“God the Father, and the Saints Roch and Roman”, a Perugino fresco in Deruta

St. Romano in Renaissance clothing turns his gaze towards God, inscribed in an almond-shaped frame in the centre of the work; St. Roch, dressed as a pilgrim, looks towards the viewer showing a bleeding wound on his right thigh, a sign of the plague that struck him during his lifetime. Below their feet, there is a floor with geometric motifs and further down there is the town of Deruta, also indicated by Saint Roman. Behind the two Saints, a plain drape forms the background of the composition.

“God the Father, and the Saints Roch and Roman”, a Perugino fresco in Deruta

God the Father, and the Saints Roch and Roman is a fresco painted by Perugino for the Church of Saint Francis in Deruta, near Perugia. The main characters in it are Saint Roch and Saint Roman, the former looking at God who appears above, inside an almond-shaped halo; the latter, dressed as a pilgrim, showing a wound in his thigh (a mark left by the plague). Both have a stick in their hand. The Saints, in elegant and well balanced poses, fill an ideal space defined by a geometrically decorated floor and a red drape hanging behind them.
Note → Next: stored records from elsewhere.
-- ==== Sys2Proof/Machine/RunCtx.lean ====
section
/-! DEFINITION. Run contexts (R149, R150, R170 to R175): their fields, feed entries and critical pairs in the home
tile's SRAM, the Gaffer's own copies of the pairs in MRAM, and run status entries (R188). Assumption log: 61
(DEDUCED), 62 (DEDUCED), 64 (DESIGN CHOICE). -/

namespace Sys2Proof.Machine

/-! ### Runs and their corridor -/

/-- The run of a number. -/
def State.run (s : State) (n : Nat) : Option Run := mget n s.runs
/-- Replace a run. -/
def State.setRun (s : State) (n : Nat) (r : Run) : State := { s with runs := mset n r s.runs }
/-- Change a run. -/
def State.modRun (s : State) (n : Nat) (f : Run → Run) : State :=
  match mget n s.runs with
  | some r => s.setRun n (f r)
  | none => s

/-- Travelling-cell carriers of a corridor by number (R30). -/
def travelling (s : State) (c : Nat) : List (Nat × Carrier) :=
  (s.cor.carriers.filter fun x => x.1 / 1024 == c && x.2.std != 0).map fun x => (x.1 % 1024, x.2)

/-- Slot duration of a carrier in ns. -/
def slotNs (c : Carrier) : Nat := if c.scs = 2 then 500000 else 1000000

/-- The anchor carrier of a corridor (R150): the longest slot, then the lowest number. -/
def anchorOf (s : State) (c : Nat) : Option (Nat × Carrier) :=
  leastBy (fun x => (1000000 - slotNs x.2, x.1, 0)) (travelling s c)

/-- The anchor carrier of a run. -/
def Run.anchorCarrier (s : State) (r : Run) : Option Carrier := mget (carrierKey 0 r.corridor r.anchor) s.cor.carriers

/-- The anchor slot duration T of a run in ns. -/
def Run.slot (s : State) (r : Run) : Nat := ((r.anchorCarrier s).map slotNs).getD 1000000

/-- Chainages of a corridor by position, in 0.1 mm. -/
def chainages (s : State) (c : Nat) : List Int := (corridorRus s c).map fun x => (x.2.chainage.toNat : Int) * 100

/-- Chainage of a position. -/
def chainageAt (l : List Int) (p : Nat) : Int := l.getD p 0

/-- The position whose chainage is nearest `x`; the lower of two equally near. -/
def nearestPos (l : List Int) (x : Int) : Option Nat :=
  leastBy (fun p => ((chainageAt l p - x).natAbs, p, 0)) (List.range l.length)

/-! ### Aborts on chip (R19, R101 to R103) -/

/-- A position report is withdrawn before its boundary. -/
def abortReport (key : Nat) (s : State) : Option State :=
  match s.runs.find? fun x => x.2.reports.any fun p => p.mbx == key with
  | some (n, _) =>
    let s := s.modRun n fun q => { q with reports := q.reports.filter fun p => p.mbx != key }
    some (finishMbx s key .aborted [] 0)
  | none => none

/-- The answer, with no payload, to the request that the buffer of mailbox `n` holds. -/
def bufferReply (n : Fin 32) (st : Status) (s : State) : State :=
  let a := (s.reg64 (R.MBX_PTR n.val)).toNat
  let o : OutMsg :=
    { via := .onchip n, form := .raw 0, dst := 0, flags := 1, mbx := s.word (a + 6) 1, crit := 0,
      session := BitVec.ofNat 32 (s.word (a + 8) 4), seq := BitVec.ofNat 32 (s.word (a + 12) 4), opcode := s.word (a + 16) 2,
      status := st.code, payload := [], key := none }
  writeOnchip n.val o s

/-- The request of a BUSY mailbox is aborted: one not yet taken up is answered ABORTED, and so is a position report that
waits for its boundary, the one command of DSP software that runs on. -/
def mbxAbort (n : Fin 32) (s : State) : State :=
  if mbxState s n.val ≠ 2 then s
  else if mhas s.tcs.onchipReq n.val then
    bufferReply n .aborted { s with tcs := { s.tcs with onchipReq := mdel n.val s.tcs.onchipReq } }
  else (abortReport (0x100 + n.val) s).getD s

/-! ### Fields of the context (R170, R171) -/

/-- Context fields. -/ def ctxTState : Nat := 0x002
/-- POS. -/ def ctxPos : Nat := 0x008
/-- SPEED. -/ def ctxSpeed : Nat := 0x010
/-- ACCEL. -/ def ctxAccel : Nat := 0x014
/-- FC. -/ def ctxFc : Nat := 0x018
/-- STATUS_LOST. -/ def ctxLost : Nat := 0x01C
/-- T_STATE. -/ def ctxT : Nat := 0x020
/-- PEND[i]. -/ def ctxPend (i : Nat) : Nat := 0x028 + 4 * i
/-- PEND_T[i]. -/ def ctxPendT (i : Nat) : Nat := 0x030 + 8 * i
/-- Pair i: WIN, RUN_TX_EN, TXMASK, ATT[0] to ATT[4]. -/ def ctxPair (i : Nat) : Nat := 0x040 + 8 * i
/-- Feed entry i. -/ def ctxFeed (i : Nat) : Nat := 0x080 + 0x20 * i

/-- A signed field of `n` bytes. -/
def Run.int (r : Run) (s : State) (off n : Nat) : Int := toSigned (8 * n) (s.word (r.ctx + off) n)
/-- An unsigned field of `n` bytes. -/
def Run.nat (r : Run) (s : State) (off n : Nat) : Nat := s.word (r.ctx + off) n
/-- The home tile writes bytes of the context. -/
def ctxWrite (s : State) (r : Run) (off : Nat) (bs : List Byte) : State :=
  memWrite (.home r.home) (.sram r.home) (r.ctx + off) bs s
/-- The home tile writes a field; signed values wrap into their two's complement form. -/
def ctxPut (s : State) (r : Run) (off n : Nat) (v : Int) : State := ctxWrite s r off (leBytes n (ofSigned (8 * n) v))
/-- TSTATE: 0 SEEK, 1 TRACK, 2 COAST, 3 LOST, 4 ENDING. -/
def Run.tstate (r : Run) (s : State) : Nat := r.nat s ctxTState 1

/-- A feed entry (R171). -/
structure Feed where
  pos : Nat
  st : Nat
  flags : Nat
  age : Nat
  snr : Int
  delay : Int
  ful : Int
  fdl : Int
  trimD : Int
  trimF : Int
  deriving DecidableEq, Repr

/-- The feed entry that 32 bytes hold. -/
def feedOf (l : List Byte) : Feed :=
  let v (off n : Nat) : Nat := leVal ((l.drop off).take n)
  let i (off n : Nat) : Int := toSigned (8 * n) (v off n)
  { pos := v 0 2, st := v 2 1, flags := v 3 1, age := v 4 2, snr := i 6 2, delay := i 8 4, ful := i 12 4, fdl := i 16 4,
    trimD := i 20 4, trimF := i 24 4 }

/-- The feed entry of slot `i`. -/
def Run.feed (r : Run) (s : State) (i : Nat) : Feed := feedOf (s.bytes (r.ctx + ctxFeed i) 32)

/-- Bytes of a feed entry. -/
def feedBytes (f : Feed) : List Byte :=
  leBytes 2 f.pos ++ leBytes 1 f.st ++ leBytes 1 f.flags ++ leBytes 2 f.age ++ leBytes 2 (ofSigned 16 f.snr)
    ++ leBytes 4 (ofSigned 32 f.delay) ++ leBytes 4 (ofSigned 32 f.ful) ++ leBytes 4 (ofSigned 32 f.fdl)
    ++ leBytes 4 (ofSigned 32 f.trimD) ++ leBytes 4 (ofSigned 32 f.trimF) ++ leBytes 4 0

/-- Write the feed entry of a feed's slot. -/
def putFeed (s : State) (r : Run) (f : Feed) : State := ctxWrite s r (ctxFeed (f.pos % 8)) (feedBytes f)

/-- The feeds of a run in slot order. -/
def Run.feeds (r : Run) (s : State) : List Feed := ((List.range 8).map (r.feed s)).filter fun f => f.st != 0

/-- The feed at a position. -/
def Run.feedAt (r : Run) (s : State) (p : Nat) : Option Feed := (r.feeds s).find? fun f => f.pos == p

/-! ### Critical pairs (R172 to R174, R383) -/

/-- Bytes of a stored pair: value, then complement (R172). -/
def pairWord (v : Word) : List Byte := leBytes 4 v.toNat ++ leBytes 4 (~~~v).toNat

/-- The Gaffer's own copy of pair `i` of run `n`, in the area of R565. -/
def copyAddr (n i : Nat) : Nat := mramBase + 0x50000 + n * 64 + i * 8

/-- Write the Gaffer's copy of a pair. -/
def putCopy (s : State) (n i : Nat) (v : Word) : State := memWrite .gaffer .mram (copyAddr n i) (pairWord v) s

/-- Write pair `i` of a run in the context, and the Gaffer's copy. -/
def putPair (s : State) (n : Nat) (r : Run) (i : Nat) (v : Word) : State := putCopy (ctxWrite s r (ctxPair i) (pairWord v)) n i v

/-- A stored pair as its checker reads it: the value, none on a mismatch or an uncorrectable error (R383). -/
def readPair (q : Requester) (pl : Place) (a : Nat) (s : State) : Option Word × State :=
  match memRead q pl a 8 s with
  | (some l, s) =>
    let v := BitVec.ofNat 32 (leVal (l.take 4))
    let c := BitVec.ofNat 32 (leVal (l.drop 4))
    (if isPair v c then some v else none, s)
  | (none, s) => (none, s)

/-- Pair `i` of a context as the home tile reads it. -/
def ctxPairOf (s : State) (r : Run) (i : Nat) : Option Word × State :=
  readPair (.home r.home) (.sram r.home) (r.ctx + ctxPair i) s

/-- The value of pair `i` without its check. -/
def Run.pairVal (r : Run) (s : State) (i : Nat) : Word := BitVec.ofNat 32 (r.nat s (ctxPair i) 4)

/-- WIN changes with the window (R180). -/
def putWin (s : State) (n : Nat) (r : Run) (w : Nat × Nat) : State :=
  putPair (s.modRun n fun r => { r with win := w }) n r 0 (BitVec.ofNat 32 (w.2 * 256 + w.1))

/-! ### Status entries (R188) -/

/-- Bytes of a status entry. -/
def statusBytes (s : State) (n : Nat) (r : Run) (kind detail pos tEff : Nat) : List Byte :=
  leBytes 1 n ++ leBytes 1 kind ++ leBytes 1 detail ++ leBytes 1 0 ++ leBytes 2 pos ++ leBytes 2 0 ++ leBytes 8 tEff
    ++ leBytes 8 (ofSigned 64 (r.int s ctxPos 8)) ++ leBytes 4 (ofSigned 32 (r.int s ctxSpeed 4)) ++ leBytes 4 0

/-- Push a status entry; where it is not accepted STATUS_LOST counts (R188). -/
def pushStatus (s : State) (n : Nat) (r : Run) (kind detail pos tEff : Nat) : State :=
  match pushQ (.home n) r.statusQid (statusBytes s n r kind detail pos tEff) s with
  | (.accepted, s) => s
  | (_, s) => ctxPut s r ctxLost 4 (satAdd 32 (r.nat s ctxLost 4) 1 : Nat)

/-- A change of tracking state, with its status entry (R156). -/
def setTState (s : State) (n : Nat) (r : Run) (st at_ : Nat) : State :=
  let s := ctxPut s r ctxTState 1 st
  let s := s.modRun n fun r => { r with since := s.now, noFix := 0 }
  pushStatus s n r 1 st 0xFFFF at_

/-- Entry to LOST: x frozen, v = 0 and a = 0 (R157). -/
def enterLost (s : State) (n : Nat) (r : Run) : State :=
  let s := ctxPut (ctxPut s r ctxSpeed 4 0) r ctxAccel 4 0
  setTState s n r 3 s.devNs

/-! ### Feeds join and leave (R166, R180) -/

/-- Mean of the TRIM_D values kept for an RU (R166). -/
def trimMean (s : State) (ru : Nat) : Int :=
  match mget ru s.ruTrims with
  | some l => rneDiv (l.foldl (· + ·) 0) l.length
  | none => 0

/-- A feed that enters JOINING. -/
def newFeed (s : State) (r : Run) (p : Nat) : Feed :=
  let trim := match ruAt s r.corridor p with
    | some x => trimMean s x.1
    | none => 0
  { pos := p, st := 1, flags := 0, age := 0, snr := 0, delay := 0, ful := 0, fdl := 0, trimD := trim, trimF := 0 }

/-- A feed enters JOINING at position `p`: its entry is filled, its counts at the clamps begin (R165), and its lane
accumulators start from free phases (R160). -/
def startFeed (s : State) (n : Nat) (r : Run) (p : Nat) : State :=
  let i := p % 8
  let f := s.takeFresh
  let s := f.2.modRun n fun r =>
    { r with clampOn := mdel i r.clampOn, clampOff := mdel i r.clampOff, applied := mdel i r.applied,
             seeds := mset i f.1 r.seeds, phi := r.phi.filter fun x => x.1 % 8 != i }
  putFeed s r (newFeed s r p)

/-- A feed has left ACTIVE: its TRIM_D is kept for its RU (R166). -/
def keepTrim (s : State) (r : Run) (f : Feed) : State :=
  if f.st ≠ 2 then s
  else match ruAt s r.corridor f.pos with
    | some x =>
      let l := (mgetD [] s.ruTrims x.1) ++ [f.trimD]
      { s with ruTrims := mset x.1 (l.drop (l.length - 16)) s.ruTrims }
    | none => s

/-- Install a window as one setting, every feed JOINING (R182, R183). -/
def installWin (s : State) (n : Nat) (r : Run) (lo hi : Nat) : State :=
  let s := (List.range (hi + 1 - lo)).foldl (fun s i => startFeed s n r (lo + i)) s
  putWin s n r (lo, hi)

/-! ### Homes (R149) -/

/-- EQ tiles present. -/
def eqTiles (s : State) : List Nat := (accTiles s.part).filter fun t => accKind s.part t == some .eq

/-- The home tile of a new run: an EQ tile; which one is a free value (R149). -/
def homeTile (s : State) (n : Nat) : Nat := (eqTiles s).getD (Config.homeChoice n % (eqTiles s).length) 0

/-- The place of a new run's context in the SRAM of tile `t` (R170): 512 bytes, aligned, that no other run has; which
one is a free value. -/
def freeCtx (s : State) (t n : Nat) : Nat :=
  let l := ((List.range (sramSize (tileKindOf t) / 512)).map fun i => winBase t + 512 * i).filter fun a =>
    !(s.runs.any fun x => x.2.ctx == a)
  l.getD (Config.ctxChoice n % l.length) (winBase t)

/-- A run's number is released: its context, its STATUS_QID, an import that brought it and waiting reports go with it
(R186, R194). -/
def releaseRun (s : State) (n : Nat) (r : Run) : State :=
  let q := s.queue r.statusQid
  let s := if s.runs.any fun x => x.1 != n && x.2.statusQid == r.statusQid then s
           else if mhas s.dsq.queues r.statusQid then s.setQueue r.statusQid { q with lock := false } else s
  let s := { s with runs := mdel n s.runs, mem := { s.mem with ctxOwner := mdel r.ctx s.mem.ctxOwner } }
  let peer (p : Peer) : Peer := { p with import_ := p.import_.filter fun i => i.run != some n, retries := mdel n p.retries }
  let s := { s with peers := s.peers.map fun x => (x.1, peer x.2) }
  let s := r.reports.foldl (fun s p => finishMbx s p.mbx .badArg [] 0) s
  match r.endMbx with
  | some k => finishMbx s k .ok [] 0
  | none => s

end Sys2Proof.Machine
end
The plague makes the date of the painting unclear

Below the two Saints, their names and an inscription can be read. According to the inscription, the painting was made in 1475, following a decree of the authorities. It is however possible that it was made after 1476, the year in which Deruta was actually hit by the plague. The fresco may in fact have been commissioned as an ex voto (a picture which thanks God or a Saint for granting a benefit) after the epidemic had ended.

The panorama of Deruta in the lower part of the fresco – shown by Saint Roman’s hand, and anyway easy to recognize from its buildings – seems to confirm the hypothesis, inasmuch as it would stress the Saints’ intercession for the faithful who lived there.

The fresco has been removed from its original place, and is currently on exhibition in the town’s Art Gallery (Pinacoteca).

Common traits with other Perugino works

This fresco has been termed “the primary cell of the Perugino language, that would then dominate everywhere” (P. Scarpellini, 1984). It stylistically recalls the Adoration of the Magi in the National Gallery of Umbria, Perugia, made about 1475 – namely one of the very first works carried out by the artist in Perugia after his years of apprenticeship in Florence.

Perugino’s fame would quickly reach Rome and the Pope, who would commission him to decorate the apse of the Chapel of the Conception in Saint Peter’s Basilica (the older building, dating back to Emperor Constantine) in 1479, and the side walls of the Sistine Chapel, together with Botticelli, Ghirlandaio, and Cosimo Rosselli, in 1481.